3

My problem is this: I want to find all n length combinations of m possible digits such that the average of the digits is greater than a threshold value X.

For example, say length n=3 and digits are {1, 2} and threshold is 1.5. Total allowable combinations are 2*2*2 == 2**3 = 8 viz

222 - avg 2.000000 > 1.500000 -> include in acceptable set
221 - avg 1.666667 > 1.500000 -> include in acceptable set
212 - avg 1.666667 > 1.500000 -> include in acceptable set
211 - avg 1.333333 < 1.500000 -> adding 1 and below to the exclude list
122 - avg 1.666667 > 1.500000 -> include in acceptable set
121 - avg 1.333333 < 1.500000 -> skipping this vote combo
112 - avg 1.333333 < 1.500000 -> skipping this vote combo
111 - avg 1.000000 < 1.500000 -> skipping this vote combo

final list of valid  votecombos
[[2, 2, 2], [2, 2, 1], [2, 1, 2], [1,2,2]]

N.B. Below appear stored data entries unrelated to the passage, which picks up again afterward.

-- ==== Sys2Proof/Machine/Linear.lean ====
section
/-! DEFINITION. Linear.lean: linear systems held in tiles, their preconditioners and the inner solve (R189, R191 to R194,
R200 to R205). The recurrences of PCG, MINRES, BiCGStab and CGLS are the textbook ones (log entry 178). -/

namespace Sys2Proof.Machine

/-! ### Systems, products and norms (R189, R193, R204) -/

/-- A linear system: formats, nonzeros in tile layout, rows and columns, rows that take part, right-hand side (ROLE 0),
the role of its unknown, and the lanes with their turns. -/
structure LinSys where
  /-- formats -/
  fmt   : NumFmt
  /-- nonzeros, each with its tile's scale -/
  mat   : List NonZero
  /-- rows -/
  rows  : Nat
  /-- columns -/
  cols  : Nat
  /-- columns that take part (R193) -/
  live  : List Bool
  /-- right-hand side, raw -/
  b     : List Int
  /-- ROLE of the unknown: 1 x, 9 δ -/
  role  : Nat
  /-- lanes in service -/
  lanes : List Nat
  /-- turns of the lanes -/
  turns : List LaneTurn
deriving DecidableEq, Repr

/-- The system of the transposed matrix. -/
def LinSys.transposed (y : LinSys) : LinSys :=
  { y with mat := y.mat.map fun e => { e with row := e.col, col := e.row }, rows := y.cols, cols := y.rows }

/-- A column takes part. -/
def LinSys.isLive (y : LinSys) (i : Nat) : Bool := lget y.live i true

/-- One row of a matrix-vector product: every tile's partial sum is exact and rounded once to ACC_SCALE, tiles in
ascending TCOL, and the partial sums are added exactly (R189). -/
def rowProduct (f : NumFmt) (mat : List NonZero) (cols role : Nat) (x : List Int) (i : Nat) : Dy :=
  let acc := (f.acc i).scale
  let row := mat.filter fun e => e.row = i
  let part (t : Nat) : Int :=
    (dySum ((row.filter fun e => e.col / 64 = t).map fun e =>
      Dy.mul { m := e.val, e := e.scale } (f.val role e.col (lget x e.col 0)))).at acc
  { m := isum ((upto ((cols + 63) / 64)).map part), e := acc }

/-- Rows of a tile row. -/
def tileRowOf (rows k : Nat) : List Nat := (upto 64).filterMap fun j => if 64 * k + j < rows then some (64 * k + j) else none

/-- A matrix-vector product written to a vector: one phase, tile row by tile row (R196). -/
def LinSys.matVec (y : LinSys) (role : Nat) (x : List Int) (dst : Nat) : List Int × List Nat :=
  gathered ((phase y.lanes y.turns ((y.rows + 63) / 64) fun k =>
    (tileRowOf y.rows k).map fun i => (y.fmt.seg dst i).put (rowProduct y.fmt y.mat y.cols role x i)).flatten)

/-- A linear combination of vectors, exact, written to a vector of `n` entries. -/
def combine (f : NumFmt) (n dst : Nat) (live : Nat → Bool) (terms : List (Dy × Nat × List Int)) : List Int × List Nat :=
  gathered ((upto n).map fun i =>
    if live i then (f.seg dst i).put (dySum (terms.map fun t => t.1.mul (f.val t.2.1 i (lget t.2.2 i 0)))) else (0, []))

/-- One as a scalar. -/
def dyOne : Dy := { m := 1, e := 0 }

/-- An exact dot product (R188). -/
def dotOf (f : NumFmt) (ra : Nat) (a : List Int) (rb : Nat) (b : List Int) : Dy :=
  dySum ((indexed 0 (a.zip b)).map fun (i, e) => (f.val ra i e.1).mul (f.val rb i e.2))

/-- An exact squared norm (R204). -/
def normOf (f : NumFmt) (role : Nat) (l : List Int) : Dy := dotOf f role l role l

/-- ‖r‖ ≤ bound × ‖b‖ with a Q32 bound, tested exactly on squared norms (R204). -/
def normWithin (n2 d2 : Dy) (bound : Nat) : Bool := (n2.mul { m := 1, e := 64 }).le (d2.mul { m := (bound * bound : Nat), e := 0 })

/-- A ratio of norms from their squares, Q32, saturating at 0xFFFF_FFFF. -/
def normRatio (n2 d2 : Dy) : Nat :=
  let e := if n2.e < d2.e then n2.e else d2.e
  let d := (d2.down e).natAbs
  if d = 0 then 0xFFFFFFFF else sat32 (isqrt ((n2.down e).natAbs * 2 ^ 64 / d))

/-! ### Preconditioners (R200, R201) -/

/-- The raw value at a row and column, and whether the pattern has it. -/
def entryAt (mat : List NonZero) (i j : Nat) : Option Int := (mat.find? fun e => e.row = i && e.col = j).map (·.val)

/-- A result of the unit written to an object. -/
def NumObj.putUnit (o : NumObj) (u : UnitRes) : Int × List Nat :=
  let (v, h) := o.put u.1
  (v, o.counted u.2 ++ h)

/-- A raw value of an object as an exact value. -/
def NumObj.val (o : NumObj) (v : Int) : Dy := { m := v, e := o.scale }

/-- Jacobi entries of a diagonal tile: the reciprocal of each diagonal entry, of its absolute value for MINRES. -/
def jacobiTile (y : LinSys) (method k : Nat) : FactorTile × List Nat :=
  let o := y.fmt.tile (64 * k) (64 * k)
  let (v, h) := gathered ((tileRowOf y.rows k).map fun i =>
    match entryAt y.mat i i with
    | some d => if y.isLive i then o.putUnit (unitRecipAt (o.val (if method = 1 then d.natAbs else d)) o.scale) else (0, [])
    | none => (0, []))
  ({ trow := k, scale := o.scale, rows := [], recips := v, jacobi := true }, h)

/-- Columns of one row of an elimination, those before it done: L below the diagonal, U on and above it; for IC(0) only
L on the tile's pattern. -/
def elimCols (ic : Bool) (o : NumObj) (a : Nat → Nat → Option Int) (done : List (List Int × Int)) (i : Nat) :
    List Nat → List Int × List Nat → List Int × List Nat
  | [], x => x
  | j :: r, (l, h) =>
    if ic && (decide (i < j) || (a i j).isNone) then elimCols ic o a done i r (l ++ [0], h)
    else
      let other (k : Nat) : Int :=
        if ic then (if j = i then lget l k 0 else lget (lget done j ([], 0)).1 k 0) else lget (lget done k ([], 0)).1 j 0
      let sum := dySum ((upto (if i < j then i else j)).map fun k => (o.val (lget l k 0)).mul (o.val (other k)))
      let (c, h1) := o.put ((o.val ((a i j).getD 0)).sub sum)
      if j < i then
        let (v, h2) := o.put ((o.val c).mul (o.val (lget done j ([], 0)).2))
        elimCols ic o a done i r (l ++ [v], h ++ h1 ++ h2)
      else elimCols ic o a done i r (l ++ [c], h ++ h1)

/-- Rows of an elimination with the reciprocals of their pivots; the flag says that a pivot was zero or negative. -/
def elimRows (ic : Bool) (o : NumObj) (w : Nat) (a : Nat → Nat → Option Int) (live : Nat → Bool) :
    List Nat → List (List Int × Int) × List Nat × Bool → List (List Int × Int) × List Nat × Bool
  | [], x => x
  | i :: r, (done, h, bad) =>
    if live i then
      let (l, h1) := elimCols ic o a done i (upto w) ([], [])
      let p := lget l i 0
      let (q, h2) := if p ≤ 0 then (0, []) else
        o.putUnit (if ic then unitRsqrtAt (o.val p) o.scale else unitRecipAt (o.val p) o.scale)
      elimRows ic o w a live r (done ++ [(l, q)], h ++ h1 ++ h2, bad || decide (p ≤ 0))
    else elimRows ic o w a live r (done ++ [(List.replicate w 0, 0)], h, bad)

/-- The factor of a diagonal tile: IC(0) on its pattern, or dense elimination without pivoting. For a symmetric tile the
elimination's U is D·Lᵀ, so LDLᵀ of PCG and LU of BiCGStab are one. A breakdown leaves the tile its Jacobi entries. -/
def factorTile (y : LinSys) (precond method k : Nat) : FactorTile × List Nat × Bool :=
  let (jac, hj) := jacobiTile y method k
  if precond ≤ 1 then (jac, hj, false)
  else
    let o := y.fmt.tile (64 * k) (64 * k)
    let n := (tileRowOf y.rows k).length
    let a (i j : Nat) : Option Int := entryAt y.mat (64 * k + i) (64 * k + j)
    let live (i : Nat) : Bool := y.isLive (64 * k + i) && (a i i).isSome
    let (rows, h, bad) := elimRows (decide (precond = 3)) o n a live (upto n) ([], [], false)
    if bad then (jac, h ++ hj, true)
    else ({ trow := k, scale := o.scale, rows := rows.map (·.1), recips := rows.map (·.2), jacobi := false }, h, false)

/-- A factor of the whole system, one phase: the factor, the counts, and whether a tile broke down. -/
def buildFactor (y : LinSys) (precond method : Nat) (open' : List Bool) : Factor × List Nat × Bool :=
  let l := phase y.lanes y.turns ((y.rows + 63) / 64) (factorTile y precond method)
  ({ precond := precond, open' := open', tiles := l.map (·.1) }, l.flatMap (·.2.1), l.any (·.2.2))

/-- Forward substitution: entries in ascending order. -/
def forwardSub (ic : Bool) (t : FactorTile) (o : NumObj) (r : List Dy) : List Nat → List Int × List Nat → List Int × List Nat
  | [], x => x
  | i :: l, (v, h) =>
    let fact (x : Int) : Dy := { m := x, e := t.scale }
    let sum := dySum ((upto i).map fun j => (fact (lget (lget t.rows i []) j 0)).mul (o.val (lget v j 0)))
    let c := (lget r i .zero).sub sum
    let (w, h1) := if ic then
        (let (d, h0) := o.put c
         let (e, h1) := o.put ((fact (lget t.recips i 0)).mul (o.val d))
         (e, h0 ++ h1))
      else o.put c
    forwardSub ic t o r l (v ++ [w], h ++ h1)

/-- Backward substitution: entries in descending order, with the entries already found after `i`. -/
def backwardSub (ic : Bool) (t : FactorTile) (o : NumObj) (r : List Int) : List Nat → List Int × List Nat → List Int × List Nat
  | [], x => x
  | i :: l, (v, h) =>
    let fact (x : Int) : Dy := { m := x, e := t.scale }
    let upper (j : Nat) : Int := if ic then lget (lget t.rows j []) i 0 else lget (lget t.rows i []) j 0
    let sum := dySum ((indexed 0 v).map fun (j, x) => (fact (upper (i + 1 + j))).mul (o.val x))
    let (d, h0) := o.put ((o.val (lget r i 0)).sub sum)
    let (w, h1) := o.put ((fact (lget t.recips i 0)).mul (o.val d))
    backwardSub ic t o r l (w :: v, h ++ h0 ++ h1)

/-- One tile row of an application of a factor. -/
def applyTile (y : LinSys) (precond : Nat) (t : FactorTile) (role : Nat) (r : List Int) (k : Nat) : List Int × List Nat :=
  let o := y.fmt.seg 4 (64 * k)
  let rows := tileRowOf y.rows k
  let part := rows.map fun i => y.fmt.val role i (lget r i 0)
  if t.jacobi then
    gathered ((indexed 0 part).map fun (i, x) => o.put (Dy.mul { m := lget t.recips i 0, e := t.scale } x))
  else
    let ic := decide (precond = 3)
    let (v, h) := forwardSub ic t o part (upto rows.length) ([], [])
    let (z, h1) := backwardSub ic t o v (upto rows.length).reverse ([], [])
    (z, h ++ h1)

/-- The preconditioned vector z (ROLE 4): a copy for none, else the factor applied, tile row by tile row. -/
def LinSys.precondition (y : LinSys) (f : Option Factor) (role : Nat) (r : List Int) : List Int × List Nat :=
  match f with
  | none => combine y.fmt y.rows 4 y.isLive [(dyOne, role, r)]
  | some f =>
    let l := phase y.lanes y.turns ((y.rows + 63) / 64) fun k =>
      match f.tiles.find? fun t => t.trow = k with
      | some t => applyTile y f.precond t role r k
      | none => ([], [])
    (l.flatMap (·.1), l.flatMap (·.2))

/-! ### Methods (R200, R203, R245) -/

/-- Where an inner solve stands: its vectors and scalars, the counts gathered in the iteration, a breakdown, and the
restarts made. -/
structure Iter where
  /-- unknown -/
  x     : List Int
  /-- recurrence residual, ROLE 2 -/
  r     : List Int
  /-- preconditioned vector, ROLE 4 -/
  z     : List Int := []
  /-- direction, ROLE 3 -/
  p     : List Int := []
  /-- matrix times direction, ROLE 5 -/
  ap    : List Int := []
  /-- Lanczos vector of MINRES, A·z of BiCGStab, ROLE 8 -/
  v     : List Int := []
  /-- the Lanczos vector before it -/
  vOld  : List Int := []
  /-- the direction before it -/
  pOld  : List Int := []
  /-- matrix times direction before it -/
  apOld : List Int := []
  /-- shadow residual of BiCGStab, ROLE 2 -/
  rh    : List Int := []
  /-- s of BiCGStab and CGLS, ROLE 6 -/
  s     : List Int := []
  /-- ρ -/
  rho   : Dy := dyOne
  /-- α -/
  alpha : Dy := dyOne
  /-- ω -/
  omega : Dy := dyOne
  /-- γ of MINRES -/
  gam   : Dy := dyOne
  /-- γ before it -/
  gamOld : Dy := dyOne
  /-- η of MINRES -/
  eta   : Dy := .zero
  /-- rotation of MINRES: cosine, and the one before it -/
  c     : Dy := dyOne
  /-- the cosine before it -/
  cOld  : Dy := dyOne
  /-- sine -/
  sn    : Dy := .zero
  /-- the sine before it -/
  snOld : Dy := .zero
  /-- saturation counts gathered (R191) -/
  hits  : List Nat := []
  /-- breakdown of the method (R203) -/
  broken : Bool := false
  /-- restarts of BiCGStab -/
  restarts : Nat := 0
deriving DecidableEq, Repr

The way, I think, to solve this problem is to imagine a tree of all possible combinations and then dynamically prune the tree for impossible solutions. For example imagine n=3 level tree like this

                            root
                         /        \
                        1          2
                    /      \    /     \
                   1       2    1     2
                 /  \    /  \  /  \  /  \
                1   2   1   2  1  2  1   2

Each path to a leaf is a possible combination. As you can imagine for levels n=3 and m=5, the number of nodes is N == m**n == 5**3 == 125' nodes. Its easy to see that the tree gets really really large even form=5andn=20` approx. 96 trillion nodes. So the tree cannot be stored in memory. But it also doesnt have to be since it is very structured.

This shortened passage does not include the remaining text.